- Ana Raquel Satre and Norman Foster
- Also known as: Bluebeard's Castle
- Based on: Bluebeard's Castle by Béla Balázs
- Directed by: Michael Powell
- Starring: Norman Foster Ana Raquel Satre
- Music by: Béla Bartók
- Country of origin: West Germany
- Original language: German

Production
- Producer: Norman Foster
- Cinematography: Hannes Staudinger
- Editor: Paula Dvorak
- Running time: 60 minutes

Original release
- Network: Süddeutscher Rundfunk
- Release: 15 December 1963

= Herzog Blaubarts Burg =

Herzog Blaubarts Burg ("Duke Bluebeard's Castle") (1963) is a film of the opera Bluebeard's Castle by the Hungarian composer Béla Bartók, written in 1911 to a symbolist libretto by the poet and later film theorist Béla Balázs. The film was made for West German television, Süddeutscher Rundfunk, and was produced by Norman Foster, who also performs the lead role. The designer was Hein Heckroth who brought in his old friend Michael Powell, for whom he had designed a number of films, to direct it. The film, which was shot at Dürer Film Ateliers in Salzburg, Austria, was out of circulation for decades because of legal problems.

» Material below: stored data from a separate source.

-- ==== Sys2Proof/Machine/HostIf.lean ====
section
/-! DEFINITION. The host interface (10_host_interface.md): protection writes, function resets, the PCIe link, interrupts,
the interconnect's errors. -/
namespace Sys2Proof.Machine

/-- The register and index of a protection write, and the partitions whose set-up it may change between two words. -/
def protTarget : ProtReg → Reg × List Nat
  | .dstOwn d => (R.HIF_DST_OWN, [d.val])
  | .srcVis i => (R.HIF_SRC_VIS, [i.val])
  | .engAlloc e => (R.HIF_ENG_ALLOC, [e.val])
  | .partFlow p => (R.HIF_PART_FLOW, [p.val])
  | .celBase p => (R.HIF_PART_CEL_BASE, [p.val])
  | .celLimit p => (R.HIF_PART_CEL_LIMIT, [p.val])
  | .audSvis b => (R.AUD_SVIS, [b.val])

/-- The partitions whose set-up a change of a protection register touches (R356). -/
def protParts (k : ProtReg) (old new : Nat) : List Nat :=
  match k with
  | .dstOwn _ => [old % 8, new % 8]
  | .engAlloc _ => [old % 8, new % 8]
  | .srcVis _ => allParts.filter (fun p => bitOf old p != bitOf new p)
  | .audSvis _ => allParts.filter (fun p => bitOf old p != bitOf new p)
  | .partFlow p => [p.val]
  | .celBase p => [p.val]
  | .celLimit p => [p.val]

/-- Count a protection write and raise its event (R306, R356). -/
def protDone (parts : List Nat) (s : State) : State :=
  let s1 := s.inc F.HIF_PROT_STAT_PROT_SEQ [] 1
  raiseEvent 8 0 (s1.g F.HIF_PROT_STAT_PROT_SEQ []) 0 ((0 :: parts).eraseDups) s1

/-- A protection write (R305, R306): one that changes the register is counted in PROT_SEQ; the slots of engine inputs
have no owner of their own to write. -/
def writeProt (k : ProtReg) (v : Word) (s : State) : State :=
  let (r, i) := protTarget k
  let old := s.rd r i
  let new := writtenWord r i v old
  if new = old then s else protDone (protParts k old.toNat new.toNat) (s.wr r i new)

/-- PROTECTION_WRITE (R303, R306): AUD_SVIS is a register of the audio block, the others of the host interface. -/
def execProtectionWrite (rq : Req) (k : ProtReg) (v : Word) (s : State) : Out :=
  .next (gate rq (protTarget k).1.blk (writeProt k v) s)

/-- Restore the registers in a range of BAR0, with their read latches and held writes (R6, R9). -/
def resetRange (lo hi : Nat) (s : State) : State :=
  { s with regs := s.regs.filter (fun e => !(lo ≤ e.1 && e.1 < hi))
           latches := s.latches.filter (fun e => !(lo ≤ e.1.2 && e.1.2 < hi))
           held := s.held.filter (fun e => !(lo ≤ e.1.2 && e.1.2 < hi)) }

/-- Block reset of the partition pages of p in HIF and CMD (R309, R360). -/
def resetPages (p : Nat) (s : State) : State :=
  let q := p % 8
  resetRange (0x100000 + 0x1000 * q) (0x101000 + 0x1000 * q) (resetRange (0x80000 + 0x1000 * q) (0x81000 + 0x1000 * q) s)

/-- Whether fence reads of host memory are outstanding for partition p. -/
def fenceBusy (s : State) (p : Nat) : Bool :=
  (s.eng.engReads ++ s.eng.oldReads).any (fun x => s.eb x.1 (20 + x.2) 31 30 == 1 && s.g F.HIF_ENG_ALLOC_PART [x.1] == p)

/-- Whether host-memory accesses are outstanding for partition p. -/
def hostBusy (s : State) (p : Nat) : Bool :=
  s.cmd.flight.any (fun x => x.part == p) || s.cmd.reads.any (fun x => x.desc.part == p) || fenceBusy s p
    || s.on F.HIF_PART_STAT_FLR_BUSY [p]

/-- Reset the rings of a partition (R309, R360): fetches stop, what is fetched and the records not yet written are
discarded, descriptors accepted go on without records. -/
def resetRings (p : Nat) (s : State) : State :=
  let mine := s.cmd.due.filter (fun x => x.tok.part == p)
  let s1 := dropFlights (fun a _ => a == p) s
  let s2 := { s1 with cmd := { s1.cmd with
    fetched := s1.cmd.fetched.filter (fun d => d.part != p)
    reads := s1.cmd.reads.filter (fun x => x.desc.part != p)
    due := s1.cmd.due.filter (fun x => x.tok.part != p)
    evq := s1.cmd.evq.filter (fun e => e.part != p)
    lostCls := putD 0 s1.cmd.lostCls p 0
    live := s1.cmd.live.map (fun t => if t.part == p then { t with dead := true } else t)
    holdoffs := s1.cmd.holdoffs.filter (fun x => x.part != p)
    unmasked := s1.cmd.unmasked.filter (fun x => x.1 != p)
    msix := s1.cmd.msix.filter (fun x => x.1 / 32 != p)
    msiFor := s1.cmd.msiFor.filter (fun x => x.1 != p)
    pba := s1.cmd.pba.filter (fun x => x.1 != p)
    msiOwed := s1.cmd.msiOwed.filter (fun x => x.1 != p) } }
  each mine (fun x t => sample x.tok x.code true t) s2

/-- Function Level Reset of one function (R6, R309). Its accesses that wait for the cellar are gone (DESIGN CHOICE, log 118); its
Device Control returns to the PCIe defaults. -/
def flrOne (p : Nat) (s : State) : State :=
  let busy := hostBusy s p
  let s1 := resetPages p (resetRings p s)
  let mineL := fun (r : Req) => match r with
    | .part q => q.val == p
    | .mgmt => false
  let s2 := { s1 with latches := s1.latches.filter (fun e => !mineL e.1.1)
                      held := s1.held.filter (fun e => !mineL e.1.1)
                      cel := { s1.cel with wait := s1.cel.wait.filter (fun x => !(x.2.owner.any mineL)) }
                      cmd := { s1.cmd with mps := drop1 s1.cmd.mps p, mrrs := drop1 s1.cmd.mrrs p } }
  s2.p F.HIF_PART_STAT_FLR_BUSY [p] (b2n busy)

/-- FLR (R309): an FLR of the physical function clears VF Enable, and every VF is treated alike. -/
def execFlr (p : Fin 8) (s : State) : Out :=
  .next (if p = 0 then
    each allParts flrOne { s with cmd := { s.cmd with vfEnable := false } }
  else flrOne p s)

/-- FLR_DRAIN_DONE (R309): no access to host memory is outstanding any more. -/
def execFlrDrainDone (p : Fin 8) (s : State) : Out := .next (if fenceBusy s p then s else s.p F.HIF_PART_STAT_FLR_BUSY [p] 0)

/-- BME_CLEAR (R309, R360): fetching stops; what is being fetched is thrown away and fetched again (R417). -/
def execBmeClear (p : Fin 8) (s : State) : Out :=
  .next (let s1 := s.p F.HIF_PART_STAT_BME [p] 0
    { s1 with cmd := { s1.cmd with flight := s1.cmd.flight.filter (fun x => x.part != p.val) } })

/-- BME_SET (R298, R360): the messages held go out; records held follow by COMPLETION_RECORD_WRITE. The sizes are those that the host has
programmed in Device Control of the function by then, and a VF is there only with VF Enable set (DESIGN CHOICE, log 118). -/
def execBmeSet (x : BmeWrite) (s : State) : Out :=
  .next (let p := x.part
    let owed := s.cmd.msiOwed.filter (fun y => y.1 == p.val)
    let s1 := s.p F.HIF_PART_STAT_BME [p] 1
    let s2 := { s1 with cmd := { s1.cmd with
      msiOwed := s1.cmd.msiOwed.filter (fun y => y.1 != p.val)
      mps := put s1.cmd.mps p x.mps.val
      vfEnable := s1.cmd.vfEnable || p != 0
      mrrs := put s1.cmd.mrrs p x.mrrs.val } }
    let s3 := each owed (fun y t => sendMsix y.1 y.2 t) s2
    if p = 0 then hostRings s3 else s3)

/-- The PCIe link goes down (R399, R320). -/
def linkDown (s : State) : State :=
  if s.on F.HIF_LINK_UP [] then level 1 0 true ((s.wr R.HIF_LINK [] 0).count 31 1) else s

/-- PERST_N_ASSERT (R309): the PCIe controller is reset; an FLR of every function together. -/
def execPerstNAssert (s : State) : Out :=
  .next (each allParts flrOne (linkDown { s with cmd := { s.cmd with vfEnable := false, perst := true } }))

/-- PERST_N_DEASSERT (R320, R429): the subsystem IDs written so far take effect; the link trains. -/
def execPerstNDeassert (s : State) : Out :=
  .next { s with cmd := { s.cmd with perst := false, subsys := s.rd R.HIF_SUBSYS [] } }

/-- PCIE_LINK_DOWN (R399). -/
def execPcieLinkDown (s : State) : Out := .next (linkDown s)

/-- PCIE_LINK_UP (R298, R399, R320): the link comes up at a width up to x8 and a speed up to Gen5, which it cannot while PERST_N is
asserted. -/
def execPcieLinkUp (width speed : Nat) (s : State) : Out :=
  .next (if s.cmd.perst || !(width == 1 || width == 2 || width == 4 || width == 8) || speed == 0 || 5 < speed then s
  else level 1 0 false (((s.p F.HIF_LINK_UP [] 1).p F.HIF_LINK_WIDTH [] width).p F.HIF_LINK_SPEED [] speed))

/-- PCIE_AER_ERROR (R399): an uncorrectable error reported for a function. -/
def execPcieAerError (fn : Fin 8) (s : State) : Out := .next (occur 0 fn (s.count 29 1))

/-- IRQ_HOLDOFF_EXPIRY (R319): the hold-off of a cause has run out; a message owed is sent and starts it again. -/
def execIrqHoldoffExpiry (p : Fin 8) (k : Fin 4) (s : State) : Out :=
  .next (match s.cmd.holdoffs.find? (fun x => x.part == p.val && x.cause == k.val) with
  | none => s
  | some x =>
    if s.ticks < x.until_ then s
    else
      let s1 := { s with cmd := { s.cmd with holdoffs := s.cmd.holdoffs.filter (fun y => !(y.part == p.val && y.cause == k.val)) } }
      if x.owed then raiseIrq p k s1 else s1)

/-- MSIX_VECTOR_UNMASK (R299, R319): the host clears the mask of an entry, whose address and data it has written; a pending vector sends
its message. -/
def execMsixVectorUnmask (p : Fin 8) (x : MsixEntry) (s : State) : Out :=
  .next (let v := x.vec
    let s0 := { s with cmd := { s.cmd with msix := put s.cmd.msix (32 * p + v) (x.addr, x.data) } }
    let s1 := if s0.cmd.unmasked.contains (p.val, v.val) then s0
      else { s0 with cmd := { s0.cmd with unmasked := s0.cmd.unmasked ++ [(p.val, v.val)] } }
    if s1.cmd.pba.contains (p.val, v.val) then
      sendMsix p v { s1 with cmd := { s1.cmd with pba := s1.cmd.pba.filter (· != (p.val, v.val)) } }
    else s1)

/-- Write of HIF_PART_STAT (R320). -/
def writePartStat (p : Nat) (v : Word) (s : State) : State :=
  if F.HIF_PART_STAT_CLR.of v = 1 then s.p F.HIF_PART_STAT_WR_DENIED [p] 0 else s

/-- WR_DENIED_CLR (R320). -/
def execWrDeniedClr (rq : Req) (p : Fin 8) (s : State) : Out :=
  .next (gatePage rq .hif p (writePartStat p (fldMask 16 16)) s)

/-- Write of HIF_BDP_STAT (R320). -/
def writeBdpStat (p : Nat) (v : Word) (s : State) : State :=
  let s1 := s.write R.HIF_BDP_STAT [p] v
  if F.HIF_BDP_STAT_CLR.of v = 1 then s1.p F.HIF_BDP_STAT_DENIED [p] 0 else s1

/-- BDP_DENIED_CLR (R320): page 8 is open to the management port and p0. -/
def execBdpDeniedClr (rq : Req) (p : Fin 9) (s : State) : Out :=
  .next (gatePage rq .hif p (writeBdpStat p (fldMask 4 4)) s)

/-- Write of HIF_MGMT_STAT (R320). -/
def writeMgmtStat (v : Word) (s : State) : State :=
  if F.HIF_MGMT_STAT_CLR.of v = 1 then s.p F.HIF_MGMT_STAT_CMD_ERR [] 0 else s

/-- MGMT_CMD_ERR_CLR (R320). -/
def execMgmtCmdErrClr (rq : Req) (s : State) : Out := .next (gate rq .hif (writeMgmtStat (fldMask 16 16)) s)

/-- NOC_PORT_IDLE_ENTRY (R317): an idle port drops to low-power idle. -/
def execNocPortIdleEntry (i : Fin 11) (s : State) : Out :=
  .next (s.p F.NOC_IDLE_IDLE [] (s.g F.NOC_IDLE_IDLE [] ||| 2 ^ i.val))

end Sys2Proof.Machine
end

Balázs' retelling is a modified version of the story of Bluebeard, the wife-killer of legend. In the opera, Bluebeard reluctantly and gradually uncovers the secrets of his psyche to his fourth wife, opening the seven doors in his castle to ultimately reveal the still living previous wives, among whom the horrified Judit must take her place. The only performers are Norman Foster as Bluebeard and Ana Raquel Satre as Judit, his fourth wife, accompanied by the Zagreb Symphony Orchestra conducted by Milan Horvath. It is sung in German although prints exist with English subtitles. A recent print was made which included Powell's notes on the production, displayed as subtitles.

Bartók's opera, which did not receive its first mounting until 1918, was widely regarded as "unperformable" due to its lack of stage action. Powell and Heckroth turn this quality to their advantage by creating an intense, expressionist psychodrama, where lighting and abstract décor convey the gradual revelation of Bluebeard's inner torment to his last wife. The vivid colours and semi-abstract, neo-primitive décor designed by Heckroth and his team give the film a suitably oppressive feel.